-- Opening Marker --

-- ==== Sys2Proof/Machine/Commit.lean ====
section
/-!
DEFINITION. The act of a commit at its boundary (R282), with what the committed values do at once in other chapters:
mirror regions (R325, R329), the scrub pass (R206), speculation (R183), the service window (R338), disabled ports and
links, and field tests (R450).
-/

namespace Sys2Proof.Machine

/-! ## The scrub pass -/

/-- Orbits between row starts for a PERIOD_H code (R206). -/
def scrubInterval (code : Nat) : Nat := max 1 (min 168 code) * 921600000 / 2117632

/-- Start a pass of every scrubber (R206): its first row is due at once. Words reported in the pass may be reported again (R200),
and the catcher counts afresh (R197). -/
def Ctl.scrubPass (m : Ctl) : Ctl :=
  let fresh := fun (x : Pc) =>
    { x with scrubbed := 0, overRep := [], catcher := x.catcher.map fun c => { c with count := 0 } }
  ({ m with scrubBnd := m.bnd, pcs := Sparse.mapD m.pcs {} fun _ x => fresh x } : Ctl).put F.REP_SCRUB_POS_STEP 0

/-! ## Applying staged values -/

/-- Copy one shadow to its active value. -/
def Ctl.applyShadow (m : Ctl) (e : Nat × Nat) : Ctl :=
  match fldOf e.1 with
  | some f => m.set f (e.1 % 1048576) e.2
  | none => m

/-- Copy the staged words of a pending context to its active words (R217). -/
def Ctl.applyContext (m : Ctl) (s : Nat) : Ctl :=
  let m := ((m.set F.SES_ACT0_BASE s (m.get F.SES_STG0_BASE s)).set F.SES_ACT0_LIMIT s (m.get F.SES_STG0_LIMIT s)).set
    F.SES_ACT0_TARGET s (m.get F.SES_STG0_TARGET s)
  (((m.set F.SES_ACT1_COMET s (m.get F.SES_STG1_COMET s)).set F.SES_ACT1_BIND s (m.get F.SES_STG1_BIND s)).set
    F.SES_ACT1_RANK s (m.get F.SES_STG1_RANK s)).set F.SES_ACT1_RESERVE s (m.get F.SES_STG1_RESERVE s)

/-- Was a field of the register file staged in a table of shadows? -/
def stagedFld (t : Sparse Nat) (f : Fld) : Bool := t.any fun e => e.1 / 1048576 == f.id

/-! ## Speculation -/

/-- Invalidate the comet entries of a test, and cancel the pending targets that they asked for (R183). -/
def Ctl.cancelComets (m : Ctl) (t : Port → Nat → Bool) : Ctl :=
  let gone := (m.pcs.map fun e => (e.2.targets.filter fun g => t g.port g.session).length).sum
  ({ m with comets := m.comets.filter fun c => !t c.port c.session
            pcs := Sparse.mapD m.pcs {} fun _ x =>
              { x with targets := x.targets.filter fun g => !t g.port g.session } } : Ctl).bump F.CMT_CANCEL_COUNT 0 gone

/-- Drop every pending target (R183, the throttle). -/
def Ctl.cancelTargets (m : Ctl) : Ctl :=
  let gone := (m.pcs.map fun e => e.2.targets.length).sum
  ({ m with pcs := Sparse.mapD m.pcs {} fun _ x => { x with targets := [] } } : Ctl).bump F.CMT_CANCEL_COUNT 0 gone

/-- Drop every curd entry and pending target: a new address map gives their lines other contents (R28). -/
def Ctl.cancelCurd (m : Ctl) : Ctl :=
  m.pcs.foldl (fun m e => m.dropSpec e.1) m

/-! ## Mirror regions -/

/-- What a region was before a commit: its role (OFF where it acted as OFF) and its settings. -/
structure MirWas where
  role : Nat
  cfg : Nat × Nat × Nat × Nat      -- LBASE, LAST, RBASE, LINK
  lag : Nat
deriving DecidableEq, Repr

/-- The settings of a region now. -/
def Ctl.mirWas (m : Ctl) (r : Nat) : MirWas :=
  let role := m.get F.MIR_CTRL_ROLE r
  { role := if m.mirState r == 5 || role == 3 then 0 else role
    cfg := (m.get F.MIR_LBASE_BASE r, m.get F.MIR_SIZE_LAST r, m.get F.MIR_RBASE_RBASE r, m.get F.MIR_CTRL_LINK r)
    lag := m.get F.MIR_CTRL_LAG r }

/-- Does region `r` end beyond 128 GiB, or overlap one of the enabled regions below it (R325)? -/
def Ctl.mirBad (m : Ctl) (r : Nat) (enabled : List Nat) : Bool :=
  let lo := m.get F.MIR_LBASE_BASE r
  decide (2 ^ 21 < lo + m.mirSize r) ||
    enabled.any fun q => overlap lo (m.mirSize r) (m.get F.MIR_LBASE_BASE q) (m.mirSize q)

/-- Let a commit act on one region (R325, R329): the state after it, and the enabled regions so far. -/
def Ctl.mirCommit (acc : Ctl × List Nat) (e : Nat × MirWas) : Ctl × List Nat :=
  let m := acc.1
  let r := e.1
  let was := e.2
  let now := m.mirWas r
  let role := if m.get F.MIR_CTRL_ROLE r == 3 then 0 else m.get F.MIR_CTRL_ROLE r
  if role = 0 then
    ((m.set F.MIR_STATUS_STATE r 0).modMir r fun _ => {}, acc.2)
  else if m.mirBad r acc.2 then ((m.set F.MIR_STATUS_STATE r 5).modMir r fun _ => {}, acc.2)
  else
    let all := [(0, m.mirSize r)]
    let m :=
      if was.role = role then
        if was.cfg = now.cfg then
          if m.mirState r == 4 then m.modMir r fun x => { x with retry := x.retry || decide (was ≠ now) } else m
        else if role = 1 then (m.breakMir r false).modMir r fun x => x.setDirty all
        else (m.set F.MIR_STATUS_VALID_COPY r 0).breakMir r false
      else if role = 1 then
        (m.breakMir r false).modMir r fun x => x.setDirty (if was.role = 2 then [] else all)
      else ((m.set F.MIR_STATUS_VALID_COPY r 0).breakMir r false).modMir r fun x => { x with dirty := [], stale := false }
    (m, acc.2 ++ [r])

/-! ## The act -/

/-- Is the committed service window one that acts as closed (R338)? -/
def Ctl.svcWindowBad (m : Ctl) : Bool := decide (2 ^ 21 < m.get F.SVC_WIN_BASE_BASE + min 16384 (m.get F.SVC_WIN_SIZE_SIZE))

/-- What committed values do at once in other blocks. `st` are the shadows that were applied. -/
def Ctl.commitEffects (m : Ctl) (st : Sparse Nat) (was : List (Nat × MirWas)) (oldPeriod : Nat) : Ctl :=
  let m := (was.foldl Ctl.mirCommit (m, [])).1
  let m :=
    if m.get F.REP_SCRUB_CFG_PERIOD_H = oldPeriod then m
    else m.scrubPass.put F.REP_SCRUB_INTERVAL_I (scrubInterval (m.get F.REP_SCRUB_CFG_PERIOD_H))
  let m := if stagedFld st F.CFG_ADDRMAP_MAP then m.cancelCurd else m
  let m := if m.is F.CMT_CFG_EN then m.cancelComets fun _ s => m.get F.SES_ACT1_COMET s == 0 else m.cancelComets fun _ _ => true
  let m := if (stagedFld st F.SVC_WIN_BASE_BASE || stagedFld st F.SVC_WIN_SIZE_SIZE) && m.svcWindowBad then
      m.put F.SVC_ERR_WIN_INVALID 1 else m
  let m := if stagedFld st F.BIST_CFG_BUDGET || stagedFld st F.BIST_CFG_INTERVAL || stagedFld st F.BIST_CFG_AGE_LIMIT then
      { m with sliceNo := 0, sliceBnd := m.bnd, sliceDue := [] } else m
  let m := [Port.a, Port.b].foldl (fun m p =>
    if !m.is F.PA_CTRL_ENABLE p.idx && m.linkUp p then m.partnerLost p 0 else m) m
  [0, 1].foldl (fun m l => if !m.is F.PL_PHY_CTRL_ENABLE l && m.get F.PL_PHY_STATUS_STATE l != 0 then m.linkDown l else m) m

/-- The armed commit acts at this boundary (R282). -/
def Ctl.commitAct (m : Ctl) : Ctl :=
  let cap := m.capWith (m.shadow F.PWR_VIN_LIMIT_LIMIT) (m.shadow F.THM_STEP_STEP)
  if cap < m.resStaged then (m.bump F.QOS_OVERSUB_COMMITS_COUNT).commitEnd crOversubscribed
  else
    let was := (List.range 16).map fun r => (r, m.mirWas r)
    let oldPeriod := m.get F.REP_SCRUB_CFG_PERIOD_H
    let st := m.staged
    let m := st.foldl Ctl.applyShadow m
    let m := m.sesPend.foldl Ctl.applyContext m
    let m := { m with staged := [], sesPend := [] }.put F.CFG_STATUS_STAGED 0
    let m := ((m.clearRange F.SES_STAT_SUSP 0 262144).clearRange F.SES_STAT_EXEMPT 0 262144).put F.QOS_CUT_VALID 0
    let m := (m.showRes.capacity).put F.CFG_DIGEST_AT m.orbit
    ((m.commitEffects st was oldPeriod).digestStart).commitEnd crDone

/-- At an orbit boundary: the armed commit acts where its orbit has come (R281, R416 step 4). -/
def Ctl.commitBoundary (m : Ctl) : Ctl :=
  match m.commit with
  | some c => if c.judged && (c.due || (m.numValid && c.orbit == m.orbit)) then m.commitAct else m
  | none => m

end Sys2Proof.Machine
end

-- Closing Marker --
-- Opening Marker --

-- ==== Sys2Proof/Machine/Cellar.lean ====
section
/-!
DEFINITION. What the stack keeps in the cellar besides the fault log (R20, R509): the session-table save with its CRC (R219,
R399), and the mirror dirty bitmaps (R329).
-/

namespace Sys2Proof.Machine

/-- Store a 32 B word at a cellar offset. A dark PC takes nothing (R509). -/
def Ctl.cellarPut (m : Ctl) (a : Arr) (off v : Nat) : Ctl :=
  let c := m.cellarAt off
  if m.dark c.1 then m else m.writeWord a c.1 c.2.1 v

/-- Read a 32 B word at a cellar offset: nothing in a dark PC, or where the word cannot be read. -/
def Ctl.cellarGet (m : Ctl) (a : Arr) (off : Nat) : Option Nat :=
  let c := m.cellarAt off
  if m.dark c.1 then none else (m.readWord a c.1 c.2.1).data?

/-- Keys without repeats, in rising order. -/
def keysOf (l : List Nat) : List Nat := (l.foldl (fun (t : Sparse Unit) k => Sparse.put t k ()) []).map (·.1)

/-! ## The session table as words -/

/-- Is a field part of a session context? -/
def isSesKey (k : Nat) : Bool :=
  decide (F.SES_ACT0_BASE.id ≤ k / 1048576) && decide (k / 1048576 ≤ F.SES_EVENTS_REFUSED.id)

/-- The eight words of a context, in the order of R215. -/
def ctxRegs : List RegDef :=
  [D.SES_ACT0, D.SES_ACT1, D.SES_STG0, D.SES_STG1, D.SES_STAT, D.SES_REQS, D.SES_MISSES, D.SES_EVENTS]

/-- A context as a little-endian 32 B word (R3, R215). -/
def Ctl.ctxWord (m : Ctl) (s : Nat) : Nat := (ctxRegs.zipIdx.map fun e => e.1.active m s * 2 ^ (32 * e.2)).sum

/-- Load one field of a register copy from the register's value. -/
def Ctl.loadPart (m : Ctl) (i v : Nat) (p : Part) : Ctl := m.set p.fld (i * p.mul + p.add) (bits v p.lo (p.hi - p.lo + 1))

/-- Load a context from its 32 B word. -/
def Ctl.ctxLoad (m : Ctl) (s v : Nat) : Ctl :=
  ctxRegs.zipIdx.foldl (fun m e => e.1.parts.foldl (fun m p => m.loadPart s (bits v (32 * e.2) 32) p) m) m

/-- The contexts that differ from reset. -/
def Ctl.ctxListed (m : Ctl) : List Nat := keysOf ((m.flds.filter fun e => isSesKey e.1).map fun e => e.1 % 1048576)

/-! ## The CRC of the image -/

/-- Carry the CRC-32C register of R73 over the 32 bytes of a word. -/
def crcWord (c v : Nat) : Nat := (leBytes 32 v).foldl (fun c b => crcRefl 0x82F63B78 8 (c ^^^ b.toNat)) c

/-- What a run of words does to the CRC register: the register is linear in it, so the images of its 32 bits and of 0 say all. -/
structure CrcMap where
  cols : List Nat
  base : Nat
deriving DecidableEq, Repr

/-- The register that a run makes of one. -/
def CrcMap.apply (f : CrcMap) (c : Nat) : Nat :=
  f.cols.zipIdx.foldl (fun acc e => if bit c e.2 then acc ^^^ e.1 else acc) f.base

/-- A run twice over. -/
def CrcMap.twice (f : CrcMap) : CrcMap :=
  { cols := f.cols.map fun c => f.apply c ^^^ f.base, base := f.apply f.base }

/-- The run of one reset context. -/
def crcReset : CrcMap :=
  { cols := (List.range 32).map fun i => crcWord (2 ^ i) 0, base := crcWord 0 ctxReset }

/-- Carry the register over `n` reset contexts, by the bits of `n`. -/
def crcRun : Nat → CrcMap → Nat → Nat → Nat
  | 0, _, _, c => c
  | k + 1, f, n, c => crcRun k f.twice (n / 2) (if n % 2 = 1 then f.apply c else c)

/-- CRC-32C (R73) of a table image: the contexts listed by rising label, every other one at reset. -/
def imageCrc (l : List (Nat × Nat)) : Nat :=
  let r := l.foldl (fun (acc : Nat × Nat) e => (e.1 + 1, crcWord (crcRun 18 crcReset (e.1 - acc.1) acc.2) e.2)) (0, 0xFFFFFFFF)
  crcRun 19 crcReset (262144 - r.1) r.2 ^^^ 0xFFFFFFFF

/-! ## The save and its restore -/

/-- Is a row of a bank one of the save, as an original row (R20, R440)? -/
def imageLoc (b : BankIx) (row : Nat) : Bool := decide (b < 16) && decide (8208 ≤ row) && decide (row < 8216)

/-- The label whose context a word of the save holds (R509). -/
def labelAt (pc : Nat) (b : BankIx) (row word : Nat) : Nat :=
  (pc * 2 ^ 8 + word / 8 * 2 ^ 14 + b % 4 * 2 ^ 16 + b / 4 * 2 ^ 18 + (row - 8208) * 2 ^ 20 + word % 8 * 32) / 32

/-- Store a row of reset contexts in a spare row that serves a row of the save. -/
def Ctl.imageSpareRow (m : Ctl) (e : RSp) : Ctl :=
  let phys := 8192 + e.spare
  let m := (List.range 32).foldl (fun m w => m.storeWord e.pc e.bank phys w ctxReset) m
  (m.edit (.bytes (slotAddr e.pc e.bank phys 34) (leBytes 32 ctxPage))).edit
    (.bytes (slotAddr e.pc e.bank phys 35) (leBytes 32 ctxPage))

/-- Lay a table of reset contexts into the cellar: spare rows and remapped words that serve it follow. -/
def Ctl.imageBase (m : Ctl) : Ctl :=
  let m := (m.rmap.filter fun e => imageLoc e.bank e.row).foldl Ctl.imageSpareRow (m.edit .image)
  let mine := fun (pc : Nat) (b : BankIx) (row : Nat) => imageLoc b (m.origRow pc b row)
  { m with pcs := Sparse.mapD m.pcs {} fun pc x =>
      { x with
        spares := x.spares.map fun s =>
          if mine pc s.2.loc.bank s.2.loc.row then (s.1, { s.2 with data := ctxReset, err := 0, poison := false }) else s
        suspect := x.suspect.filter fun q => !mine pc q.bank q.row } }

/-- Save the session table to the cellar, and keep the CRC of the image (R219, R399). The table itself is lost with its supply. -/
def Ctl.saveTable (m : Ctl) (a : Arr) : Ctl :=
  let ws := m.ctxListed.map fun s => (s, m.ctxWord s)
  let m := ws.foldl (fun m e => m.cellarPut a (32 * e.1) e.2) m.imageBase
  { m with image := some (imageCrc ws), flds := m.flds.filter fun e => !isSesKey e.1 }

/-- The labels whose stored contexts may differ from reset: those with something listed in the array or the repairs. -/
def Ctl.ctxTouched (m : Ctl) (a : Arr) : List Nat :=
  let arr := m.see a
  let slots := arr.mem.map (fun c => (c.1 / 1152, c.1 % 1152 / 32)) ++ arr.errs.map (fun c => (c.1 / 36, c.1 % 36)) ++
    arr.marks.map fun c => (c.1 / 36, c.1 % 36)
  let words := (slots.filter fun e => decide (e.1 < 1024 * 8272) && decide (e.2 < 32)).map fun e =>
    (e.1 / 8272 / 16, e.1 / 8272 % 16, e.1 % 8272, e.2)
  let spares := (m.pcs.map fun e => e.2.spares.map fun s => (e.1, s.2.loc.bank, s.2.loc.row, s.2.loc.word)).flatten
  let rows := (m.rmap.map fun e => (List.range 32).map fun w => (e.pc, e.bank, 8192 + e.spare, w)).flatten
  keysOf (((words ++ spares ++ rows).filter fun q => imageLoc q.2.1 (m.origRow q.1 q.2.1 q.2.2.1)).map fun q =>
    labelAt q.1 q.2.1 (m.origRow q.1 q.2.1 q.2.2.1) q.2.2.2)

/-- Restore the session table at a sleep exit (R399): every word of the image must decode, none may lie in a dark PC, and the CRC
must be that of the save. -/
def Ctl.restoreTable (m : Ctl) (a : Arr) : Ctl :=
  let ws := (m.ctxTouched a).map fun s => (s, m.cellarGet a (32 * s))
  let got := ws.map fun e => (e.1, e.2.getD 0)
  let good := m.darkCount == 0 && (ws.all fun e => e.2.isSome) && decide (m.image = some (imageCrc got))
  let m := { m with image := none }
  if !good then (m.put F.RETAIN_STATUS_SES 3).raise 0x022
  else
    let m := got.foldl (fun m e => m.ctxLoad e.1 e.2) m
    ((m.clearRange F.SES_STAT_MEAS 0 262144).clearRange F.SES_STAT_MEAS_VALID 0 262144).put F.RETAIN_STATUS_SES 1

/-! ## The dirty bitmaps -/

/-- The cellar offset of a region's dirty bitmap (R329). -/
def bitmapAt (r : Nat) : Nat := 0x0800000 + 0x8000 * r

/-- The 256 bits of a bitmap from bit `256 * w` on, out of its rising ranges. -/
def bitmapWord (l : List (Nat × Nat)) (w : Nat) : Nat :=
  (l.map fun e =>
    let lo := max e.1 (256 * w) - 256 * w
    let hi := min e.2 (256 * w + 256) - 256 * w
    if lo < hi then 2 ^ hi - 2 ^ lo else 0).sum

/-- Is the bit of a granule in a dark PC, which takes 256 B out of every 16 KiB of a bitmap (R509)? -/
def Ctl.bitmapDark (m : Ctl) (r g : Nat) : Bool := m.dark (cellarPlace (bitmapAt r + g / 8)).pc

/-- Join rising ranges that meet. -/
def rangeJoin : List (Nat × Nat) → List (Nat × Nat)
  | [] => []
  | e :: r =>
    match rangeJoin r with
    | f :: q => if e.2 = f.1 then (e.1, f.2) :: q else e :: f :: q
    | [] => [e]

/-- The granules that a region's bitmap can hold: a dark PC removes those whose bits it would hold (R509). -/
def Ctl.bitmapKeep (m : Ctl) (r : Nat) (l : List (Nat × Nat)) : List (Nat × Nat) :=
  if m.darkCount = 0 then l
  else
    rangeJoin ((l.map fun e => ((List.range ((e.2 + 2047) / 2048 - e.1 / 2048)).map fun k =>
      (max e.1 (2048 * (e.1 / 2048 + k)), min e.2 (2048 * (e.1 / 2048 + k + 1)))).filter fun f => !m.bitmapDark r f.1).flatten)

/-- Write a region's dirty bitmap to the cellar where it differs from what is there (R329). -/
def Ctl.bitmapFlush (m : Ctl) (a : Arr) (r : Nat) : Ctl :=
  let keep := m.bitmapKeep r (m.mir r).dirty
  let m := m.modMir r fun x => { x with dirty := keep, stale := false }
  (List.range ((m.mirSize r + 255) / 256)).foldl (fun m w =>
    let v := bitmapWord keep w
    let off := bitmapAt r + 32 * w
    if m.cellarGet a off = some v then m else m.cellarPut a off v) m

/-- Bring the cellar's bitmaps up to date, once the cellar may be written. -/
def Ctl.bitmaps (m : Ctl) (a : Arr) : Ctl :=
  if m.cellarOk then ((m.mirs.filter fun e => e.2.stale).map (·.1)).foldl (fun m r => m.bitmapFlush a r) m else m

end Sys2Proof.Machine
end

-- Closing Marker --

▸ How to complete this task
Could you reproduce, exactly, every line above from the line with "def Ctl.scrubPass (m" to the line with "words (R217). -/", and no other line? Both ends count.

▸ Final answer
def Ctl.scrubPass (m : Ctl) : Ctl :=
  let fresh := fun (x : Pc) =>
    { x with scrubbed := 0, overRep := [], catcher := x.catcher.map fun c => { c with count := 0 } }
  ({ m with scrubBnd := m.bnd, pcs := Sparse.mapD m.pcs {} fun _ x => fresh x } : Ctl).put F.REP_SCRUB_POS_STEP 0

/-! ## Applying staged values -/

/-- Copy one shadow to its active value. -/
def Ctl.applyShadow (m : Ctl) (e : Nat × Nat) : Ctl :=
  match fldOf e.1 with
  | some f => m.set f (e.1 % 1048576) e.2
  | none => m

/-- Copy the staged words of a pending context to its active words (R217). -/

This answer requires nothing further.